### The task
From the records below, set down exactly the lines starting with the line that contains "rcases hmem with" and going on through the line that contains "not TICK's. -/". Nothing else is wanted.

### The records
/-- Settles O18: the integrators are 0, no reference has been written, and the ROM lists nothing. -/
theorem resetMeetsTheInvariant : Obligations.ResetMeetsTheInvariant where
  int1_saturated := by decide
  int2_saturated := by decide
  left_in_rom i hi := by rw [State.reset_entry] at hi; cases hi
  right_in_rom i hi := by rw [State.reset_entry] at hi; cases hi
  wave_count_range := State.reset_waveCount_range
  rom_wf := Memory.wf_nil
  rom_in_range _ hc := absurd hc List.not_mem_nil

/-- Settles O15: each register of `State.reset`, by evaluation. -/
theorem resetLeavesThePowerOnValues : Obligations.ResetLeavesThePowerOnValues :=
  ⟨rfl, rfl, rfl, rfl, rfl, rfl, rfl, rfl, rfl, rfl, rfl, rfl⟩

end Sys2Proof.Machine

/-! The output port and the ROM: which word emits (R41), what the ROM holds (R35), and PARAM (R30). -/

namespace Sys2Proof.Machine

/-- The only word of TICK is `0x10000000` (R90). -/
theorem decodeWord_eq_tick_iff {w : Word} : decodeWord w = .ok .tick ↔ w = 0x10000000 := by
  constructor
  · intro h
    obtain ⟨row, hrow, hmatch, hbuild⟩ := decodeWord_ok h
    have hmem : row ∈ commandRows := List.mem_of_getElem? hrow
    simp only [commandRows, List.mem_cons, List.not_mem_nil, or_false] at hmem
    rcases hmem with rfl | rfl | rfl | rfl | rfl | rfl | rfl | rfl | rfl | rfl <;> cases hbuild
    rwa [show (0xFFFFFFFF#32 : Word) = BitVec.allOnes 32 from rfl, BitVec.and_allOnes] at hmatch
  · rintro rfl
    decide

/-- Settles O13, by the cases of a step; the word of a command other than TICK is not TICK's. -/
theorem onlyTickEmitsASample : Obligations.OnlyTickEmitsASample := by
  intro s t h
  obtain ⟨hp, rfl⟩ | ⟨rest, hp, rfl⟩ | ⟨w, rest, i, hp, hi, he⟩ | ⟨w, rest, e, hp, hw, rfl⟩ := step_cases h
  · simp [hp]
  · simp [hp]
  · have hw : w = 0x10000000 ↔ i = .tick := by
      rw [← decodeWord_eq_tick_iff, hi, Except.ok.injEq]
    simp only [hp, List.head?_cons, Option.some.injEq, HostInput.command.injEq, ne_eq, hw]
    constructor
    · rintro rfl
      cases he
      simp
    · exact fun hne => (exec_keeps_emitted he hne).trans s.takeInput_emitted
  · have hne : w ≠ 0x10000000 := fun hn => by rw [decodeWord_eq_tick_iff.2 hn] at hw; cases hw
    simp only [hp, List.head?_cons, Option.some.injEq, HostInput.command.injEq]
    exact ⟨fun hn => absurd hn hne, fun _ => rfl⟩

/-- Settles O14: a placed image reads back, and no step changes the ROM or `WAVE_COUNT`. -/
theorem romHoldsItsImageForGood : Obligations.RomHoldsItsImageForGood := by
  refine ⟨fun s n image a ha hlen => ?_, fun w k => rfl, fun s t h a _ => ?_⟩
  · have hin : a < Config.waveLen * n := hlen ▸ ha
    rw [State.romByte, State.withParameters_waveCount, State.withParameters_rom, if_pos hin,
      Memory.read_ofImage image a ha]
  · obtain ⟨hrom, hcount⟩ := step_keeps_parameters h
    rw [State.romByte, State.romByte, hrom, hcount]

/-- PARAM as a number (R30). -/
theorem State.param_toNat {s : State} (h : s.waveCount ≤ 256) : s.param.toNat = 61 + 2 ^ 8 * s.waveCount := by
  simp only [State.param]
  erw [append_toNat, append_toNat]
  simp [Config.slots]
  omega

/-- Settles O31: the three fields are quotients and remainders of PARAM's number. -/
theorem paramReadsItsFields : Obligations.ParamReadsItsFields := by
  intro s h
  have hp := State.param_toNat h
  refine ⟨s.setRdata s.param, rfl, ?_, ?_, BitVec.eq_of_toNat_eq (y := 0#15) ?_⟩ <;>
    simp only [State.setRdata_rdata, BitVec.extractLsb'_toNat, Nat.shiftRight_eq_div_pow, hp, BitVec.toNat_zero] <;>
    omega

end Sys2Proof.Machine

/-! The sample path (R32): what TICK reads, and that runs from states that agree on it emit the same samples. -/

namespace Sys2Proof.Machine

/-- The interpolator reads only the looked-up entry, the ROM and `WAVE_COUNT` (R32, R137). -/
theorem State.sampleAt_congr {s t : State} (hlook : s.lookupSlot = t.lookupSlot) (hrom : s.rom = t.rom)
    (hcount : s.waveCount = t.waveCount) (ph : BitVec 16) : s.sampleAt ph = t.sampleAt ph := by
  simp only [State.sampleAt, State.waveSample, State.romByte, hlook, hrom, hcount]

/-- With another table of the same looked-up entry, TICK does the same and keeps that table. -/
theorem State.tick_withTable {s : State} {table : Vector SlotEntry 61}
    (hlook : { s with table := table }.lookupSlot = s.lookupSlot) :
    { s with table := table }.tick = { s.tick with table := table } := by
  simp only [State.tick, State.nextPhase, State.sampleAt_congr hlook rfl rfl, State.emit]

* * *

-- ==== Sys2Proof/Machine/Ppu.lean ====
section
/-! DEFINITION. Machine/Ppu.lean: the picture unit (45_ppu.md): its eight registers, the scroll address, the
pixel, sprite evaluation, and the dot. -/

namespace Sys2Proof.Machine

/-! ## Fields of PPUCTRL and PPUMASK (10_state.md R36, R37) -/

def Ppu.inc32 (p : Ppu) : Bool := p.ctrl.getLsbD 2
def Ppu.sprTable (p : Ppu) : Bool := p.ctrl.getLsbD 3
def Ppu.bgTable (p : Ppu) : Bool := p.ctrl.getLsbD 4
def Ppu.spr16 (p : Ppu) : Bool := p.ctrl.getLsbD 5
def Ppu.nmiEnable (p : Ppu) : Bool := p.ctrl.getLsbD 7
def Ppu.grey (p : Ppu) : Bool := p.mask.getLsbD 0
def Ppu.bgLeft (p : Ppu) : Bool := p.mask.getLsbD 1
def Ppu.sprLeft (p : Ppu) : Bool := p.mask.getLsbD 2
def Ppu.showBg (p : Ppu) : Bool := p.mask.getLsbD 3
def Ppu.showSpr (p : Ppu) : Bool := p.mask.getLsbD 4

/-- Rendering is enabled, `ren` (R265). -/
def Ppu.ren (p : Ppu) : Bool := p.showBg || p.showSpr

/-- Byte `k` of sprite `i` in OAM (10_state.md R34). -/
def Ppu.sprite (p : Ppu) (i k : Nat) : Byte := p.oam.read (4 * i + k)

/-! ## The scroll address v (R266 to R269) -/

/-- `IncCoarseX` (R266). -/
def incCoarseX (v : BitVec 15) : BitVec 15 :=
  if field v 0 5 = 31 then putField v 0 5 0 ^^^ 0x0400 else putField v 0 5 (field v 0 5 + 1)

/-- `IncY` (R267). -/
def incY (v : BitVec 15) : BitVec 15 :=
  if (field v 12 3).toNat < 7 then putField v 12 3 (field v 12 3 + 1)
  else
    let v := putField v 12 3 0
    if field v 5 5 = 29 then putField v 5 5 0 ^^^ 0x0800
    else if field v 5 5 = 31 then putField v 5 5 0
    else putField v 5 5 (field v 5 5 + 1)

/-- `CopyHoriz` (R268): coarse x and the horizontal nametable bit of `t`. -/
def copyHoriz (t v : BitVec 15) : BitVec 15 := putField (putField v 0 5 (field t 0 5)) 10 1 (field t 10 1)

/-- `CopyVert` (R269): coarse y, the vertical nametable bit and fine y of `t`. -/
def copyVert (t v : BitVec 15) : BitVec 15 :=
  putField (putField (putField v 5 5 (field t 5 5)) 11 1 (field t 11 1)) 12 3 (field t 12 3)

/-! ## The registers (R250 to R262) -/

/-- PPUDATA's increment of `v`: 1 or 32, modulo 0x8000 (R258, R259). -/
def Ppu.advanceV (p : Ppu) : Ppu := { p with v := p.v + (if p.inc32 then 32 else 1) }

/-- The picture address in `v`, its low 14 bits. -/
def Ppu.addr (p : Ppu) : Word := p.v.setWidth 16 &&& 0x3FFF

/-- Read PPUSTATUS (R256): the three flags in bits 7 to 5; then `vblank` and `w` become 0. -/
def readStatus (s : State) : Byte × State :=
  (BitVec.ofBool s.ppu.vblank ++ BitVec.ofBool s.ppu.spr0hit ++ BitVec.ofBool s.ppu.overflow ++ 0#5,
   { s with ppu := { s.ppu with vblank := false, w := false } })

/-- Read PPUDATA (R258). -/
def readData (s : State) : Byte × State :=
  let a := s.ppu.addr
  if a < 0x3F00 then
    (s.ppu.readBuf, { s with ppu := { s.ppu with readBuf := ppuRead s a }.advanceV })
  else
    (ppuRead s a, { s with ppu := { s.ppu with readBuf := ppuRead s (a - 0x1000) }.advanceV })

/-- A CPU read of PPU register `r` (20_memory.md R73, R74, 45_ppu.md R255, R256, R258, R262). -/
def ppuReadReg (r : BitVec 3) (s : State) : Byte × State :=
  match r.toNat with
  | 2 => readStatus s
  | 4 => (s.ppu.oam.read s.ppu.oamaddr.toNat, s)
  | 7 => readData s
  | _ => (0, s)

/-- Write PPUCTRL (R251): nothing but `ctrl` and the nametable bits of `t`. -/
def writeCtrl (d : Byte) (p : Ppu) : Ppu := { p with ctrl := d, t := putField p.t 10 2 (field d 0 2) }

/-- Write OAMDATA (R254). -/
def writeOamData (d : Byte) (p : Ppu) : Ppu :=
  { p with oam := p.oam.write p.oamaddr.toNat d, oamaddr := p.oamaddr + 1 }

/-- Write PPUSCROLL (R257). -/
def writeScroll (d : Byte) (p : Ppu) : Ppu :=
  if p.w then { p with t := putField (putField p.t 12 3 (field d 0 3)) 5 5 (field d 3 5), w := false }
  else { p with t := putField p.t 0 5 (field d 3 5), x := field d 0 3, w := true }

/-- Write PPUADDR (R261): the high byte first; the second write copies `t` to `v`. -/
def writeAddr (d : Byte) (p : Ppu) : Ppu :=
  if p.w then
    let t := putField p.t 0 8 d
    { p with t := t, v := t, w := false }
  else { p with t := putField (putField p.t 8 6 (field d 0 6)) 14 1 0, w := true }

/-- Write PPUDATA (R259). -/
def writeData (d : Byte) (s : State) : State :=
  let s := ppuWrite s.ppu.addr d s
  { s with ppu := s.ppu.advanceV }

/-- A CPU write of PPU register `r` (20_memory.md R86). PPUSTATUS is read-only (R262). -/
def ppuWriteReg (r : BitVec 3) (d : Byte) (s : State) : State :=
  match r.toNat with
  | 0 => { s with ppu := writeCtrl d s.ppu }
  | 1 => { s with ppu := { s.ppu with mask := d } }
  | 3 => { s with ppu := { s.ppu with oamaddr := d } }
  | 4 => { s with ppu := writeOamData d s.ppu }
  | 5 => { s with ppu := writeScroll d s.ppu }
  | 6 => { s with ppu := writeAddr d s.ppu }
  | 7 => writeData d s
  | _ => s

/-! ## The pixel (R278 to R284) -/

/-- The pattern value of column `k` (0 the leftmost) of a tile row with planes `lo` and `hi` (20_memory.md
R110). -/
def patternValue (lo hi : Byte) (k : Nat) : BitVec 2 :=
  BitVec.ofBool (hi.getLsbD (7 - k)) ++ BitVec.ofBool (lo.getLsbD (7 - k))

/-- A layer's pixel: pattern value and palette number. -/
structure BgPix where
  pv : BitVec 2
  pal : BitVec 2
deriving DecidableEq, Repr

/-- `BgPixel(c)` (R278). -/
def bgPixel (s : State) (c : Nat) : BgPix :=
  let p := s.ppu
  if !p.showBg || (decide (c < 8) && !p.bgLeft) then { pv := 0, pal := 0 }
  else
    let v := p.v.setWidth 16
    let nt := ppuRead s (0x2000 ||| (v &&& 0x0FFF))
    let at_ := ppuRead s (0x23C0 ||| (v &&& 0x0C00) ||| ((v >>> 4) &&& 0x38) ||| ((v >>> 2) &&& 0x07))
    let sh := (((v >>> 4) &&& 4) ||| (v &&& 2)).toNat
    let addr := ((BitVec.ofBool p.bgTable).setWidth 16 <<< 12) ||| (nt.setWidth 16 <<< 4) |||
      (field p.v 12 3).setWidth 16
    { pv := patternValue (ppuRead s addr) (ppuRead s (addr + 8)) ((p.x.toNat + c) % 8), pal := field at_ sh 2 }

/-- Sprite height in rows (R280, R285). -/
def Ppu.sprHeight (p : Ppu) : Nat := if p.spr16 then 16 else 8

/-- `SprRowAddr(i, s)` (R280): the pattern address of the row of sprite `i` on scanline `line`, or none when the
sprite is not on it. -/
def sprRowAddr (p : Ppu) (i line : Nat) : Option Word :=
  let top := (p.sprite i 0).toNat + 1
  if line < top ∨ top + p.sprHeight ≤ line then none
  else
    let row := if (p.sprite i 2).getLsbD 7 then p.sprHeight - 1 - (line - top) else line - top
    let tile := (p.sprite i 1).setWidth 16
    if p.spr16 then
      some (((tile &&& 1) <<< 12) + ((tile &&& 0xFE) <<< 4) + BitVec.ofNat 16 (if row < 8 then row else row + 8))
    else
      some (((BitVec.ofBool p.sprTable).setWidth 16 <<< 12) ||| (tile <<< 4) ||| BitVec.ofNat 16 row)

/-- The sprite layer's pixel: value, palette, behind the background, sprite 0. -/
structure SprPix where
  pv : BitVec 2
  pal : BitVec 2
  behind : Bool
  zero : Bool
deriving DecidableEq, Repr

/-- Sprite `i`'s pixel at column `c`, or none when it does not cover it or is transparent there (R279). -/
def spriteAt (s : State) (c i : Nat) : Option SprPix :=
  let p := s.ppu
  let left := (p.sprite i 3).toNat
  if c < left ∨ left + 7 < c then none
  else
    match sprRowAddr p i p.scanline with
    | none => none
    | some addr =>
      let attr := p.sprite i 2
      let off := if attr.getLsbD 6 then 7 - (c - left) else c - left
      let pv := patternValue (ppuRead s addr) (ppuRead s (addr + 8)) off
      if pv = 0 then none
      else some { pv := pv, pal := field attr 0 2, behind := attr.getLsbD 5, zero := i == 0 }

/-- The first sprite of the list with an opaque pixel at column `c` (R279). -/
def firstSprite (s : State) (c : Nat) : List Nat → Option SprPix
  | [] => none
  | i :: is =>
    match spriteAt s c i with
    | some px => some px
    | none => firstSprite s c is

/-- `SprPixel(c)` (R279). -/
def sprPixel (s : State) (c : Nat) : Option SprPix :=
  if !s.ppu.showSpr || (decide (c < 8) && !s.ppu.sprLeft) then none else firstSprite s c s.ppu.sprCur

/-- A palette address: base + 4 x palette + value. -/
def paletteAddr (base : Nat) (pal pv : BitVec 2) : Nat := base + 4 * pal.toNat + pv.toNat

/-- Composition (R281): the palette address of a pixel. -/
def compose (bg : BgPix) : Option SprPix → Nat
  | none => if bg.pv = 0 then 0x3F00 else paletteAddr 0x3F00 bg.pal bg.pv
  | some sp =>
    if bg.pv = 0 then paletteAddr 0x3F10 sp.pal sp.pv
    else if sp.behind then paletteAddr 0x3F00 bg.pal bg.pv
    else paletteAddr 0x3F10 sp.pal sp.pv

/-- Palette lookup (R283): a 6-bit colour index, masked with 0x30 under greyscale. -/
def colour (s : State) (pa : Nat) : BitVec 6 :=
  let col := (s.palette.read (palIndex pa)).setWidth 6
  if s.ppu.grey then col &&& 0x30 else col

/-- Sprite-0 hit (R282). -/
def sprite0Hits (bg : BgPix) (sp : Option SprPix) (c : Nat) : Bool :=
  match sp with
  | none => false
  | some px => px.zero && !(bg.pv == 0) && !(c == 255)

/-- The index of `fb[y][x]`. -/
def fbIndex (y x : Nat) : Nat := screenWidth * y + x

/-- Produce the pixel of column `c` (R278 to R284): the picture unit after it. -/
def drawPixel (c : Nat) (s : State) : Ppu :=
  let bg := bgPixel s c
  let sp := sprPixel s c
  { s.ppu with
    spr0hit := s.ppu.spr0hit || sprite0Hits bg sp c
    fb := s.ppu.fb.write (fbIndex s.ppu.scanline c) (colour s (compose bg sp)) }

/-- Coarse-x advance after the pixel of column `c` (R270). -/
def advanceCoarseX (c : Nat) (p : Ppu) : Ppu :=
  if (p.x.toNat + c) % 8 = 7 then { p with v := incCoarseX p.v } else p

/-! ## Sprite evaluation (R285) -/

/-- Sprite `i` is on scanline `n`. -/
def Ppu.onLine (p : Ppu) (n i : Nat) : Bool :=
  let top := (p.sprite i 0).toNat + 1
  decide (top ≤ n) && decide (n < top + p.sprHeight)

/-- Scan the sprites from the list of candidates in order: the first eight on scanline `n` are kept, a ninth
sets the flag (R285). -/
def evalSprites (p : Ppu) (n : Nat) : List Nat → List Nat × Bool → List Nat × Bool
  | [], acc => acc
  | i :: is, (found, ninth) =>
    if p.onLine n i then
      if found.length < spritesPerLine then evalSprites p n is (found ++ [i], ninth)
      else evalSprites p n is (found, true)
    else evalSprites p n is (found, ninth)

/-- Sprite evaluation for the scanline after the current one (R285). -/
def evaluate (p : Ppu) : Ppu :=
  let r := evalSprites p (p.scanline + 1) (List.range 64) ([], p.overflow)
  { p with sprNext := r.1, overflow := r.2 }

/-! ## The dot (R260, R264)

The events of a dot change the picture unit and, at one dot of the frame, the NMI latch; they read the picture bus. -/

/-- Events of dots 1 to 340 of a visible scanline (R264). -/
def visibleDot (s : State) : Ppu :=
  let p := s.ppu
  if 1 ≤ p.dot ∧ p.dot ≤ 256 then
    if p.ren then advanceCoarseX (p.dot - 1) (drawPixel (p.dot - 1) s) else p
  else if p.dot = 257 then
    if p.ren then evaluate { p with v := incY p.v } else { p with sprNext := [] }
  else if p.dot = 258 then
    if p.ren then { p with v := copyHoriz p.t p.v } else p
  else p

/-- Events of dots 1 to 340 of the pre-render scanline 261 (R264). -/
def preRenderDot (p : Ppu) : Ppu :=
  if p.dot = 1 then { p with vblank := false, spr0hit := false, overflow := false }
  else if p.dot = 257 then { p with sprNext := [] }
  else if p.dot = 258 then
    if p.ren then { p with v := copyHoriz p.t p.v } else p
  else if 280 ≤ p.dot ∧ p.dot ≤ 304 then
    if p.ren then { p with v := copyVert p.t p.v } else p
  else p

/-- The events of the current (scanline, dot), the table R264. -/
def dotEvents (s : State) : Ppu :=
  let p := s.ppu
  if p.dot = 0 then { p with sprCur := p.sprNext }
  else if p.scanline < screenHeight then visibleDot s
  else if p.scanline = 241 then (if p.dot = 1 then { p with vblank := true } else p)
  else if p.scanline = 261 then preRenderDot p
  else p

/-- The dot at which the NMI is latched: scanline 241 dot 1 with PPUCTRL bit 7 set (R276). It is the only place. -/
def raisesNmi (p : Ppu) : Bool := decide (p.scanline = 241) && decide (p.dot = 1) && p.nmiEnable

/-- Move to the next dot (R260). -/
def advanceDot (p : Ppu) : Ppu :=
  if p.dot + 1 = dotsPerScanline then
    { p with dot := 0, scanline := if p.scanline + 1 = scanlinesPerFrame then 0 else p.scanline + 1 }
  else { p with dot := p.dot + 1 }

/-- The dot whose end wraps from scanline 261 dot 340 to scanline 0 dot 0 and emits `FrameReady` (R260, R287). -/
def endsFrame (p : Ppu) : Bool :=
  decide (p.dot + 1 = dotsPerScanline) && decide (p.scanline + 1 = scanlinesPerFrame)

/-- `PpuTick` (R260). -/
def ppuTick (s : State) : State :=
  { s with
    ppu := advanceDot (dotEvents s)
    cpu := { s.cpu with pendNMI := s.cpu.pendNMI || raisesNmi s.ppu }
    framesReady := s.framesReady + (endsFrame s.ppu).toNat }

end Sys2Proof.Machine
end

### Result for this task
    rcases hmem with rfl | rfl | rfl | rfl | rfl | rfl | rfl | rfl | rfl | rfl <;> cases hbuild
    rwa [show (0xFFFFFFFF#32 : Word) = BitVec.allOnes 32 from rfl, BitVec.and_allOnes] at hmatch
  · rintro rfl
    decide

/-- Settles O13, by the cases of a step; the word of a command other than TICK is not TICK's. -/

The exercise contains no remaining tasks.